Perivascular MSC precursors have recently been demonstrated as efficient regenerative/supportive units for tissue repair and regeneration. In particular, human muscle PCs and saphenous vein-derived ACs exhibited superior angiogenic, paracrine, and cardioprotective capacities and augmented functional recovery in murine myocardial infarction and hind-limb ischemia models when compared to myoblasts or unfractionated MSCs [65, 168, 169]. Additionally, muscle and placental PCs were shown to repair/regenerate injured and dystrophic muscles in animal disease models as well as contribute to the muscle stem cell (satellite cell) pool [23, 64, 70, 170]. Some of us also showed that HUCPCs prevented/rescued the oxygen-induced arrest in alveolar growth and restored lung function and architecture, primarily through their paracrine function [171]. Interestingly, CD146+ PCs extracted from adipose tissue were shown to support the long-term persistence of human hematopoietic stem/progenitor cells in coculture [172]. Moreover, purified human PCs and ACs exhibited bone formation or healing when implanted into animal models of ectopic bone formation or critical-sized calvarial bone injury, respectively [88, 89, 173]. In this section, we will discuss the current understanding of the cell engraftment, migration, and homing of transplanted perivascular MSC precursors during some of these regenerative events.

6.1. Cardiac Repair

When intramyocardially transplanted into a mouse model of acute myocardial infarction (AMI), purified human muscle PCs contributed to cardiac functional and anatomic recovery after infarction, presumably through multiple cardioprotective and regenerative mechanisms: reversal of ventricular remodeling, reduction of cardiac fibrosis, diminution of chronic inflammation, promotion of host angiogenesis, and small-scale myocardial regenerative events [168]. The engraftment ratio of intramyocardially injected GFP-labeled PCs was approximately 9% at the first week, decreasing to roughly 3% at 8 weeks after infarction. Above all, a fraction of donor PCs was identified in perivascular positions, juxtaposing host CD31+ ECs (Figure 2). In contrast to the engraftment ratio, the vessel-homing ratio of transplanted PCs slightly increased over time, implicating the potential benefit of niche-homing for long-term donor cell survival.
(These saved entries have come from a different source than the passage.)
-- ==== Sys2Proof/Safety.lean ====
section
/-! DEFINITION. What counts as a safe run, and the terms in which the statements speak of commands. -/

namespace Sys2Proof

open Machine

/-- The command completes: it answers a next state. -/
def Completes (c : Instr) (s : State) : Prop := ∃ t, exec c s = .next t

/-- A step neither faults nor refuses. -/
def StepSafe (s : State) : Prop := ∃ t, step s = .next t

/-- Every command of a list completes in turn. -/
def RunSafe : List Instr → State → Prop
  | [], _ => True
  | c :: l, s => ∃ t, exec c s = .next t ∧ RunSafe l t

/-- The byte memory has its canonical form. -/
def MemInv (s : State) : Prop := memWf s.mat.mem = true

/-! ### Commands of a Kiosk (11 R357 to R359, 10 R319) -/

/-- The state in which an accepted command begins its effect: it is counted, a claimant whose Octot link is down runs
ahead of its peer, and the Kiosk holds the request as taken in its effect wave. -/
def begun (code k : Nat) (fwd : Bool) (r : Req) (s : State) : State :=
  let s := s.onHost fun h => { h with accepted := satAdd h.accepted 1 }
  let s := if fwd && s.twin.pair && s.twin.active then s.onTwin fun t => { t with ahead := true } else s
  onKiosk k (fun q => { q with req := some { r with taken := true, wave := effWave code r.payload (sampleNow s) } }) s

/-- The state in which an accepted command waits to take effect in both units, two waves on (10 R319). -/
def queuedForBoth (code k : Nat) (r : Req) (s : State) : State :=
  let fr : FwdRec := { type := 1, code := code, wave := sampleNow s + 2, bytes := r.payload, kiosk := k }
  let s := s.onHost fun h => { h with accepted := satAdd h.accepted 1 }
  onKiosk k (fun q => { q with req := some { r with
      taken := true
      forwarded := true
      wave := effWave code r.payload (sampleNow s + 1) } })
    (s.onTwin fun t => { t with fwdOut := t.fwdOut ++ [fr], fwdIn := t.fwdIn ++ [fr] })

/-- The request `r` waits on Kiosk `k` for the command of this code, the epoch that it expects is in force, and the
command's own checks pass. -/
def Accepts (code k : Nat) (check : List Byte → State → Option Fail) (r : Req) (s : State) : Prop :=
  heldReq code k s = some r ∧ epochOk r s = true ∧ check r.payload s = none

/-- An accepted request has the command's effect at once, and its response when it has one; a forwarded command of a
claimant whose Octot link is up is queued for both units instead. -/
def RunsOn (c : Instr) (code k : Nat) (fwd : List Byte → Bool) (check : List Byte → State → Option Fail)
    (effect : Nat → List Byte → State → Effect) : Prop :=
  ∀ (s : State) (r : Req), Accepts code k check r s →
    exec c s = .next (if fwd r.payload = true ∧ forwards s = true then queuedForBoth code k r s
      else settle k (effect k r.payload (begun code k (fwd r.payload) r s)))

/-- What sets the commands of the Kiosks apart (11 R359, R361; 10 R319). -/
structure KioskRow where
  /-- Command code. -/
  code : Nat
  /-- Kiosk. -/
  kiosk : Nat
  /-- A request with this payload is a forwarded one. -/
  fwd : List Byte → Bool
  /-- The command's own checks. -/
  check : List Byte → State → Option Fail
  /-- The command's effect. -/
  effect : Nat → List Byte → State → Effect

/-- Code, Kiosk, forwarding, checks and effect of a command of a Kiosk. -/
def kioskRow : Instr → Option KioskRow
  | .sysVersion k => some ⟨0x0001, k.val, fwdNever, emptyCheck, sysVersionEffect⟩
  | .sysEcho k => some ⟨0x0002, k.val, fwdNever, (fun _ _ => none), sysEchoEffect⟩
  | .sysEventConfig k => some ⟨0x0003, k.val, fwdNever, sysEventConfigCheck, sysEventConfigEffect⟩
  | .sysLogStatus k => some ⟨0x0004, k.val, fwdNever, emptyCheck, sysLogStatusEffect⟩
  | .sysTime k secs ns => some ⟨0x0005, k.val, fwdNever, emptyCheck, (sysTimeEffect secs ns)⟩
  | .sysKioskStatus k => some ⟨0x0006, k.val, fwdNever, emptyCheck, sysKioskStatusEffect⟩
  | .planLoad k => some ⟨0x0101, k.val, fwdAlways, planLoadCheck, planLoadEffect⟩
  | .planVerify k => some ⟨0x0102, k.val, fwdNever, planVerifyCheck, planVerifyEffect⟩
  | .planStatus k => some ⟨0x0103, k.val, fwdNever, emptyCheck, planStatusEffect⟩
  | .planLatencyRead k => some ⟨0x0104, k.val, fwdNever, planLatencyReadCheck, planLatencyReadEffect⟩
  | .planBlockInsert k => some ⟨0x0105, k.val, fwdAlways, planBlockInsertCheck, planBlockInsertEffect⟩
  | .planBlockRemove k => some ⟨0x0106, k.val, fwdAlways, planBlockRemoveCheck, planBlockRemoveEffect⟩
  | .planEqBypass k => some ⟨0x0107, k.val, fwdAlways, planEqBypassCheck, planEqBypassEffect⟩
  | .planUnload k => some ⟨0x0108, k.val, fwdAlways, emptyCheck, planUnloadEffect⟩
  | .xpNodeWrite k => some ⟨0x0201, k.val, fwdAlways, xpNodeWriteCheck, xpNodeWriteEffect⟩
  | .xpNodeRead k => some ⟨0x0202, k.val, fwdNever, xpNodeReadCheck, xpNodeReadEffect⟩
  | .xpStepTimeout k => some ⟨0x0203, k.val, (fun p => byteAt p 0 != 0), xpStepTimeoutCheck, xpStepTimeoutEffect⟩
  | .xpQueueStatus k => some ⟨0x0204, k.val, fwdNever, xpQueueStatusCheck, xpQueueStatusEffect⟩
  | .xpSceneCommit k => some ⟨0x0205, k.val, fwdAlways, xpSceneCommitCheck, xpSceneCommitEffect⟩
  | .xpSceneDiscard k => some ⟨0x0206, k.val, fwdAlways, xpSceneDiscardCheck, xpSceneDiscardEffect⟩
  | .xpSatRead k => some ⟨0x0207, k.val, fwdNever, xpSatReadCheck, xpSatReadEffect⟩
  | .xpOvlDefine k => some ⟨0x0210, k.val, fwdAlways, xpOvlDefineCheck, xpOvlDefineEffect⟩
  | .xpOvlClear k => some ⟨0x0211, k.val, fwdAlways, xpOvlClearCheck, xpOvlClearEffect⟩
  | .xpOvlSet k => some ⟨0x0212, k.val, fwdAlways, xpOvlSetCheck, xpOvlSetEffect⟩
  | .xpOvlBind k => some ⟨0x0213, k.val, fwdAlways, xpOvlBindCheck, xpOvlBindEffect⟩
  | .xpOvlStatus k => some ⟨0x0214, k.val, fwdNever, emptyCheck, xpOvlStatusEffect⟩
  | .xpAlleyStatus k => some ⟨0x0218, k.val, fwdNever, xpAlleyStatusCheck, xpAlleyStatusEffect⟩
  | .blkParamWrite k => some ⟨0x0301, k.val, fwdAlways, blkParamWriteCheck, blkParamWriteEffect⟩
  | .blkParamRead k => some ⟨0x0302, k.val, fwdNever, blkParamReadCheck, blkParamReadEffect⟩
  | .blkCoefWrite k => some ⟨0x0303, k.val, fwdAlways, blkCoefWriteCheck, blkCoefWriteEffect⟩
  | .blkSosWrite k => some ⟨0x0304, k.val, fwdAlways, blkSosWriteCheck, blkSosWriteEffect⟩
  | .blkStatus k => some ⟨0x0305, k.val, fwdNever, blkStatusCheck, blkStatusEffect⟩
  | .playerStart k => some ⟨0x0310, k.val, fwdAlways, playerStartCheck, playerStartEffect⟩
  | .playerStop k => some ⟨0x0311, k.val, fwdAlways, playerStopCheck, playerStopEffect⟩
  | .playerStatus k => some ⟨0x0312, k.val, fwdNever, playerStatusCheck, playerStatusEffect⟩
  | .playerBind k => some ⟨0x0313, k.val, fwdAlways, playerBindCheck, playerBindEffect⟩
  | .dspStatus k => some ⟨0x0401, k.val, fwdNever, dspStatusCheck, dspStatusEffect⟩
  | .dspPlacementRead k => some ⟨0x0402, k.val, fwdNever, dspPlacementReadCheck, dspPlacementReadEffect⟩
  | .dspDistrictRead k => some ⟨0x0403, k.val, fwdNever, dspDistrictReadCheck, dspDistrictReadEffect⟩
  | .dspThresholds k => some ⟨0x0404, k.val, fwdNever, dspThresholdsCheck, dspThresholdsEffect⟩
  | .dspAuditConfig k => some ⟨0x0405, k.val, fwdNever, dspAuditConfigCheck, dspAuditConfigEffect⟩
  | .dspHealthExport k => some ⟨0x0406, k.val, fwdNever, dspHealthExportCheck, dspHealthExportEffect⟩
  | .dspHealthImport k => some ⟨0x0407, k.val, fwdNever, dspHealthImportCheck, dspHealthImportEffect⟩
  | .drvLinkConfig k => some ⟨0x0501, k.val, fwdWrites, drvLinkConfigCheck, drvLinkConfigEffect⟩
  | .drvLinkStatus k => some ⟨0x0502, k.val, fwdNever, drvLinkStatusCheck, drvLinkStatusEffect⟩
  | .drvStageSet k => some ⟨0x0503, k.val, fwdNever, drvStageSetCheck, drvStageSetEffect⟩
  | .drvCtlRaw k => some ⟨0x0504, k.val, fwdNever, drvCtlRawCheck, drvCtlRawEffect⟩
  | .drvThermalSet k => some ⟨0x0505, k.val, fwdOp1, drvThermalSetCheck, drvThermalSetEffect⟩
  | .drvPilotSet k => some ⟨0x0506, k.val, fwdOp1, drvPilotSetCheck, drvPilotSetEffect⟩
  | .drvKerbSet k => some ⟨0x0507, k.val, fwdOp1, drvKerbSetCheck, drvKerbSetEffect⟩
  | .drvZLimits k => some ⟨0x0508, k.val, fwdOp1, drvZLimitsCheck, drvZLimitsEffect⟩
  | .drvMonitorRead k => some ⟨0x0509, k.val, fwdNever, drvMonitorReadCheck, drvMonitorReadEffect⟩
  | .drvChannelCtl k => some ⟨0x050A, k.val, fwdAlways, drvChannelCtlCheck, drvChannelCtlEffect⟩
  | .drvCalWrite k => some ⟨0x050B, k.val, fwdOp1, drvCalWriteCheck, drvCalWriteEffect⟩
  | .netPortConfig k => some ⟨0x0601, k.val, fwdNever, netPortConfigCheck, netPortConfigEffect⟩
  | .netPortStatus k => some ⟨0x0602, k.val, fwdNever, (portOnlyCheck 5), netPortStatusEffect⟩
  | .netRingOwner k => some ⟨0x0603, k.val, fwdNever, netRingOwnerCheck, netRingOwnerEffect⟩
  | .netFilterSet k => some ⟨0x0604, k.val, fwdNever, netFilterSetCheck, netFilterSetEffect⟩
  | .netRxOpen k => some ⟨0x0605, k.val, fwdNever, netRxOpenCheck, netRxOpenEffect⟩
  | .netTxOpen k => some ⟨0x0606, k.val, fwdNever, netTxOpenCheck, netTxOpenEffect⟩
  | .netStreamClose k => some ⟨0x0607, k.val, fwdNever, (streamCheck 1), netStreamCloseEffect⟩
  | .netStreamStatus k => some ⟨0x0608, k.val, fwdNever, (streamCheck 2), netStreamStatusEffect⟩
  | .netStatsRead k => some ⟨0x0609, k.val, fwdNever, (portOnlyCheck 5), netStatsReadEffect⟩
  | .netPtpConfig k => some ⟨0x060A, k.val, fwdNever, netPtpConfigCheck, netPtpConfigEffect⟩
  | .netPtpStatus k _ _ => some ⟨0x060B, k.val, fwdNever, emptyReq, netPtpStatusEffect⟩
  | .netWakeSet k => some ⟨0x060C, k.val, fwdNever, netWakeSetCheck, netWakeSetEffect⟩
  | .netMacsecSet k => some ⟨0x060D, k.val, fwdNever, netMacsecSetCheck, netMacsecSetEffect⟩
  | .lioPortConfig k => some ⟨0x0701, k.val, fwdNever, lioPortConfigCheck, lioPortConfigEffect⟩
  | .lioMclkSet k => some ⟨0x0702, k.val, fwdNever, lioMclkSetCheck, lioMclkSetEffect⟩
  | .censusRun k => some ⟨0x0703, k.val, fwdNever, censusRunCheck, censusRunEffect⟩
  | .censusSummary k => some ⟨0x0704, k.val, fwdNever, emptyReq, censusSummaryEffect⟩
  | .censusRead k => some ⟨0x0705, k.val, fwdNever, censusReadCheck, censusReadEffect⟩
  | .censusPlanCheck k => some ⟨0x0706, k.val, fwdNever, censusPlanCheckCheck, censusPlanCheckEffect⟩
  | .twinStatusRead k => some ⟨0x0801, k.val, fwdNever, emptyReq, twinStatusReadEffect⟩
  | .twinPolicy k => some ⟨0x0802, k.val, fwdNever, twinPolicyCheck, twinPolicyEffect⟩
  | .twinJoin k => some ⟨0x0803, k.val, fwdNever, twinJoinCheck, twinJoinEffect⟩
  | .twinPromote k => some ⟨0x0804, k.val, fwdNever, twinPromoteCheck, twinPromoteEffect⟩
  | .twinYield k => some ⟨0x0805, k.val, fwdNever, twinYieldCheck, twinYieldEffect⟩
  | .twinResolve k => some ⟨0x0806, k.val, fwdNever, twinResolveCheck, twinResolveEffect⟩
  | .twinMismatchRead k => some ⟨0x0807, k.val, fwdNever, twinMismatchReadCheck, twinMismatchReadEffect⟩
  | .twinAddress k => some ⟨0x0808, k.val, fwdNever, twinAddressCheck, twinAddressEffect⟩
  | .clkStatusRead k => some ⟨0x0901, k.val, fwdNever, clkStatusReadCheck, clkStatusReadEffect⟩
  | .clkRateSet k newFirst => some ⟨0x0902, k.val, fwdNever, clkRateSetCheck, (clkRateSetEffect newFirst)⟩
  | .clkDpllConfig k => some ⟨0x0903, k.val, fwdNever, clkDpllConfigCheck, clkDpllConfigEffect⟩
  | .clkRealign k => some ⟨0x0904, k.val, fwdNever, clkRealignCheck, clkRealignEffect⟩
  | .clkMeasure k => some ⟨0x0905, k.val, fwdNever, clkMeasureCheck, clkMeasureEffect⟩
  | .clkGateSet k => some ⟨0x0906, k.val, fwdNever, clkGateSetCheck, clkGateSetEffect⟩
  | .pwrStateSet k => some ⟨0x0907, k.val, fwdNever, pwrStateSetCheck, pwrStateSetEffect⟩
  | .pwrVcore k => some ⟨0x0908, k.val, fwdNever, pwrVcoreCheck, pwrVcoreEffect⟩
  | .pwrReset k => some ⟨0x0909, k.val, fwdNever, pwrResetCheck, pwrResetEffect⟩
  | .pwrPinmapRead k => some ⟨0x090A, k.val, fwdNever, pwrPinmapReadCheck, pwrPinmapReadEffect⟩
  | .pwrPinmapProgram k => some ⟨0x090B, k.val, fwdNever, pwrPinmapProgramCheck, pwrPinmapProgramEffect⟩
  | .fltStatusRead k => some ⟨0x0A01, k.val, fwdNever, fltStatusReadCheck, fltStatusReadEffect⟩
  | .fltSourceRead k => some ⟨0x0A02, k.val, fwdNever, fltSourceReadCheck, fltSourceReadEffect⟩
  | .fltInject k => some ⟨0x0A03, k.val, fwdNever, fltInjectCheck, fltInjectEffect⟩
  | .fltInjectCancel k => some ⟨0x0A04, k.val, fwdNever, fltInjectCancelCheck, fltInjectCancelEffect⟩
  | .fltInjectStatus k => some ⟨0x0A05, k.val, fwdNever, fltInjectStatusCheck, fltInjectStatusEffect⟩
  | .secStatus k => some ⟨0x0B01, k.val, fwdNever, (fun p _ => paramCheck [lenIs p 0]), secStatusEffect⟩
  | .secIdentity k => some ⟨0x0B02, k.val, fwdNever, secIdentityCheck, secIdentityEffect⟩
  | .secSessionOpen k entropy _ =>
    some ⟨0x0B03, k.val, fwdNever, (secSessionOpenCheck k.val), (secSessionOpenEffect entropy)⟩
  | .secSessionAuth k entropy _ _ =>
    some ⟨0x0B04, k.val, fwdNever, (secSessionAuthCheck k.val), (secSessionAuthEffect entropy)⟩
  | .secSessionClose k => some ⟨0x0B05, k.val, fwdNever, (fun p _ => paramCheck [lenIs p 0]), secSessionCloseEffect⟩
  | .secEnrol k => some ⟨0x0B06, k.val, fwdNever, secEnrolCheck, secEnrolEffect⟩
  | .secLibKeySet k => some ⟨0x0B07, k.val, fwdNever, secLibKeySetCheck, secLibKeySetEffect⟩
  | .secLibConfig k => some ⟨0x0B08, k.val, fwdNever, secLibConfigCheck, secLibConfigEffect⟩
  | .secLibVerify k => some ⟨0x0B09, k.val, fwdNever, secLibVerifyCheck, secLibVerifyEffect⟩
  | .secKeyLoad k _ => some ⟨0x0B0A, k.val, fwdNever, secKeyLoadCheck, secKeyLoadEffect⟩
  | .secKeyErase k => some ⟨0x0B0B, k.val, fwdNever, secKeyEraseCheck, secKeyEraseEffect⟩
  | .secRollbackCommit k => some ⟨0x0B0C, k.val, fwdNever, secRollbackCommitCheck, secRollbackCommitEffect⟩
  | .secApproved k => some ⟨0x0B0D, k.val, fwdNever, secApprovedCheck, secApprovedEffect⟩
  | .secZeroise k => some ⟨0x0B0E, k.val, fwdNever, secZeroiseCheck, secZeroiseEffect⟩
  | .secDebugUnlock k => some ⟨0x0B0F, k.val, fwdNever, secDebugUnlockCheck, secDebugUnlockEffect⟩
  | .bulkOpen k => some ⟨0x0C01, k.val, fwdNever, bulkOpenCheck, bulkOpenEffect⟩
  | .bulkClose k => some ⟨0x0C02, k.val, fwdNever, bulkCloseCheck, bulkCloseEffect⟩
  | .bulkStatus k => some ⟨0x0C03, k.val, fwdNever, bulkStatusCheck, bulkStatusEffect⟩
  | .bulkCrc k => some ⟨0x0C04, k.val, fwdNever, bulkCrcCheck, bulkCrcEffect⟩
  | .bulkSpaceInfo k => some ⟨0x0C05, k.val, fwdNever, bulkSpaceInfoCheck, bulkSpaceInfoEffect⟩
  | .z640Info k => some ⟨0x0D01, k.val, fwdNever, emptyCheck, z640InfoEffect⟩
  | .z640ViewSet k => some ⟨0x0D02, k.val, fwdNever, z640ViewSetCheck, z640ViewSetEffect⟩
  | .z640XpWrite k => some ⟨0x0D03, k.val, fwdAlways, z640XpWriteCheck, z640XpWriteEffect⟩
  | .z640XpRead k => some ⟨0x0D04, k.val, fwdNever, z640XpReadCheck, z640XpReadEffect⟩
  | .z640StripMute k => some ⟨0x0D05, k.val, fwdAlways, z640StripMuteCheck, z640StripMuteEffect⟩
  | .z640Recall k => some ⟨0x0D06, k.val, fwdAlways, z640RecallCheck, z640RecallEffect⟩
  | .z640Status k => some ⟨0x0D07, k.val, fwdNever, z640StatusCheck, z640StatusEffect⟩
  | _ => none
Moreover, cellular interactions between donor PCs and host ECs were demonstrated by the expression of human-specific ephrin type-B receptor 2 (EphB2) in some GFP+ PCs adjacent to ECs as well as the formation of connexin 43 gap junctions with ECs [168]. Additionally, immune cells in the ischemic tissue release chemokines such as interleukins and monocyte chemoattractant protein-1 (MCP-1), which are involved in the homing of MSCs to the ischemic heart [174]. Moreover, the paracrine anti-inflammatory function of human MSCs was also demonstrated by the high expression of anti-inflammatory protein TSG-6 from MSCs embolized in lung, which led to decreased inflammatory responses, reduced infarct size, and improved cardiac function [175].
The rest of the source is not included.